Stored data
-- ==== Sys2Proof/Laws/Operands.lean ====
section
/-! SUPPORT. Sign extension, effective addresses and the walk of a string. -/

namespace Sys2Proof.Machine

/-- Sign extension keeps the signed value (00_scope.md R8). -/
theorem toInt_sext {n : Nat} (h : n ≤ 16) (v : BitVec n) : (sext v).toInt = v.toInt := by
  unfold sext
  exact BitVec.toInt_signExtend_of_le h

/-- A word plus a sign-extended offset is the integer sum modulo 2^16 (20_memory.md R47). -/
theorem add_sext {n : Nat} (h : n ≤ 16) (w : Word) (v : BitVec n) :
    w + sext v = BitVec.ofInt 16 ((w.toNat : Int) + v.toInt) := by
  rw [← toInt_sext h v]
  apply BitVec.eq_of_toInt_eq
  rw [BitVec.toInt_add, BitVec.toInt_ofInt]
  have hw : w.toInt = (w.toNat : Int).bmod (2 ^ 16) := BitVec.toInt_eq_toNat_bmod w
  rw [hw, Int.bmod_add_bmod]

/-- PC-relative addresses (42_load_store.md R107). -/
theorem pcRelative_eq {n : Nat} (h : n ≤ 16) (s : State) (v : BitVec n) :
    pcRelative s v = BitVec.ofInt 16 ((s.pc.toNat : Int) + v.toInt) := add_sext h _ _

/-- Base-plus-offset addresses (42_load_store.md R107). -/
theorem baseOffset_eq (s : State) (r : RegIdx) (v : BitVec 6) :
    baseOffset s r v = BitVec.ofInt 16 (((s.reg r).toNat : Int) + v.toInt) := add_sext (by omega) _ _

/-- A walk that starts at a device word reads nothing (20_memory.md R48). -/
theorem wordsBeforeDevice_eq_zero (c : Config) (a : Word) :
    wordsBeforeDevice c a = 0 ↔ a = c.kbsrAddr ∨ a = c.kbdrAddr := by
  unfold wordsBeforeDevice
  constructor
  · intro h
    rcases Nat.min_eq_zero_iff.mp h with h | h
    · exact .inl (by bv_omega)
    · exact .inr (by bv_omega)
  · rintro (h | h) <;> subst h <;> simp

/-- Elsewhere it reads one word more than the walk from the next address. -/
theorem wordsBeforeDevice_succ {c : Config} {a : Word} (h1 : a ≠ c.kbsrAddr) (h2 : a ≠ c.kbdrAddr) :
    wordsBeforeDevice c a = wordsBeforeDevice c (a + 1#16) + 1 := by
  unfold wordsBeforeDevice
  have e1 : (c.kbsrAddr - a).toNat = (c.kbsrAddr - (a + 1#16)).toNat + 1 := by bv_omega
  have e2 : (c.kbdrAddr - a).toNat = (c.kbdrAddr - (a + 1#16)).toNat + 1 := by bv_omega
  omega

/-- The walk of PUTS and PUTSP, one word at a time: refuse at a device word, stop at a zero word, else go on at the next address
(43_trap.md R124, R126). -/
theorem stringWords_eq (s : State) (a : Word) :
    stringWords s a =
      if a = s.cfg.kbsrAddr ∨ a = s.cfg.kbdrAddr then none
      else if s.word a = 0x0000#16 then some []
      else (stringWords s (a + 1#16)).map (s.word a :: ·) := by
  unfold stringWords
  split
  · rename_i h
    rw [(wordsBeforeDevice_eq_zero s.cfg a).mpr h]
    rfl
  · rename_i h
    have h' := not_or.mp h
    rw [wordsBeforeDevice_succ h'.1 h'.2]
    rfl

/-- The words of a string depend on memory and the device addresses only. -/
theorem stringWords_congr {s t : State} (hm : s.mem = t.mem) (hc : s.cfg = t.cfg) (a : Word) :
    stringWords s a = stringWords t a := by
  simp [stringWords, hm, hc]

end Sys2Proof.Machine
end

= Activity =
Only lines of the data holding the word "Machine" go in the answer. Please copy each of them.

= Task answer =
namespace Sys2Proof.Machine
end Sys2Proof.Machine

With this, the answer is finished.